The problem is that when you take people off of those acute beds, you're leaving them unstaffed. So currently we are continuing to allow what's called elective surgeries, for example, in ORs and other departments. And if you take that staff off of those other departments, you basically-- it basically means you can't continue to care for patients who don't have COVID. So it's not an ideal solution but it's certainly one that has to be used when you're facing shortages. So we're seeing in particular the most severe shortages in the ICU, as opposed to just the acute beds.

JULIE HYMAN: I think the effect of all of this is clear in terms of patient care, in terms of the effect on workers, as Myles alluded to. What about the economics of the hospital, right? We know that hospitals are already stretched because they are not able to do as many of those more profitable elective surgeries, for example, that fund hospital operations. So what then happens when you have worker shortages on top of that issue?

PATRICIA PITTMAN: Well, there are a couple of economic considerations. One is, as we said, this question of elective surgeries, which initially in-- and during the pandemic, the federal government had asked hospitals to suspend elective surgery.
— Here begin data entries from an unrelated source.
-- ==== Sys2Proof/Safety.lean ====
section
/-! DEFINITION. What counts as a safe run, and the words in which statements about the machine are made: what an operation changes, what a trap leaves, and the tables of instructions of one shape. -/

namespace Sys2Proof

/-- The state after `n` steps, if each of them answers a next state. -/
def Machine.State.after (s : Machine.State) : Nat → Option Machine.State
  | 0 => some s
  | n + 1 => match Machine.step s with
    | .next t => Machine.State.after t n
    | .fault _ => none
    | .refused _ => none

/-- A run of any length from a state neither faults nor is refused before sr.cycle ends: the only stop of the machine is
the end of its clock (04 R126). -/
def Safe (s : Machine.State) : Prop :=
  ∀ n t, s.after n = some t → (∃ u, Machine.step t = .next u) ∨ Machine.step t = .fault .clockExhausted

end Sys2Proof

namespace Sys2Proof.Claims
open Sys2Proof Machine

/-! ## What changes and what does not

Each of these names a next state `t` by what it differs in from `s`; an equation `t = { s with … }` says that every other
register, flag, special register and part of the machine is as before. -/

/-- No byte of memory reads differently: not the machine's own, and not as the active bead reads it on any path. -/
def SameBytes (s t : State) : Prop := t.mem = s.mem ∧ ∀ path a, t.byte path a = s.byte path a

/-- x(d) takes `v`, and x0 discards it (02 R45); a copy into x(d) that an earlier bundle left in its shadow is discarded
(02 R54). -/
def WritesX (s t : State) (d : BitVec 5) (v : DWord) : Prop :=
  t.c.rx d = (if d = 0 then 0 else v) ∧ (∀ r, r ≠ d → t.c.rx r = s.c.rx r) ∧
  t.q.shadows = overwrite s.q.shadows s.lat.seq (.x d) ∧
  t = { s with c := { s.c with x := t.c.x }, q := { s.q with shadows := t.q.shadows } } ∧ SameBytes s t

/-- The same for a predicate register; k0 discards the write. -/
def WritesK (s t : State) (d : BitVec 3) (v : Bool) : Prop :=
  t.c.rk d = (if d = 0 then true else v) ∧ (∀ r, r ≠ d → t.c.rk r = s.c.rk r) ∧
  t.q.shadows = overwrite s.q.shadows s.lat.seq (.k d) ∧
  t = { s with c := { s.c with k := t.c.k }, q := { s.q with shadows := t.q.shadows } } ∧ SameBytes s t

/-- The same for an address register. -/
def WritesA (s t : State) (d : BitVec 4) (v : DWord) : Prop :=
  t.c.ra d = v ∧ (∀ r, r ≠ d → t.c.ra r = s.c.ra r) ∧
  t.q.shadows = overwrite s.q.shadows s.lat.seq (.a d) ∧
  t = { s with c := { s.c with a := t.c.a }, q := { s.q with shadows := t.q.shadows } } ∧ SameBytes s t

/-- The same for a handle register. -/
def WritesH (s t : State) (d : BitVec 4) (v : QWord) : Prop :=
  t.c.rh d = v ∧ (∀ r, r ≠ d → t.c.rh r = s.c.rh r) ∧
  t.q.shadows = overwrite s.q.shadows s.lat.seq (.h d) ∧
  t = { s with c := { s.c with h := t.c.h }, q := { s.q with shadows := t.q.shadows } } ∧ SameBytes s t

/-- The same for a tile descriptor. -/
def WritesM (s t : State) (d : BitVec 3) (v : QWord) : Prop :=
  t.c.rm d = v ∧ (∀ r, r ≠ d → t.c.rm r = s.c.rm r) ∧
  t.q.shadows = overwrite s.q.shadows s.lat.seq (.m d) ∧
  t = { s with c := { s.c with m := t.c.m }, q := { s.q with shadows := t.q.shadows } } ∧ SameBytes s t

/-- The same for a mask register; vm0 discards the write. -/
def WritesVm (s t : State) (d : BitVec 3) (v : BitVec 128) : Prop :=
  t.c.rvm d = (if d = 0 then BitVec.allOnes 128 else v) ∧ (∀ r, r ≠ d → t.c.rvm r = s.c.rvm r) ∧
  t.q.shadows = overwrite s.q.shadows s.lat.seq (.vm d) ∧
  t = { s with c := { s.c with vm := t.c.vm }, q := { s.q with shadows := t.q.shadows } } ∧ SameBytes s t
So there was obviously a huge economic impact there. Currently they are allowed to proceed with them if they have the staff. So if they don't have the staff, they're obviously having to scale back those services.

The other economic factor, though, is that particularly in the case of nurses, we have this phenomenon of what's called per diem staffing agencies that provide nurses to the highest bidder, if you will. And in the early phases of the pandemic, they were really essential in terms of moving particularly nurses across states and taking them to where they were the most needed. At this point, however, because we have sort of the high hospitalization rates in all states, the problem is everyone wants those staffing agencies and so it's a bidding war.

And you may have read in the press today that there are nurses that are basically earning up to $11,000 a week to move around the country with these staffing agencies. The problem is, for those hospitals that are least advantaged economically, particularly rural critical access hospitals, that's essentially unaffordable. They've basically quadrupled the pricing for hospitals of using these travel agencies. So that's sort of an additional level of economic pressure on hospitals as they seek solutions to these staffing crises.

JULIE HYMAN: Wow, that is really fascinating and dismaying for those folks in those rural areas. Doctor, thank you so much for your time and for walking us through these issues. Dr. Patricia Pittman is George Washington University director of the Mullan Institute for Health Workforce Equity. We appreciate your time.

PATRICIA PITTMAN: Thanks so much for having me.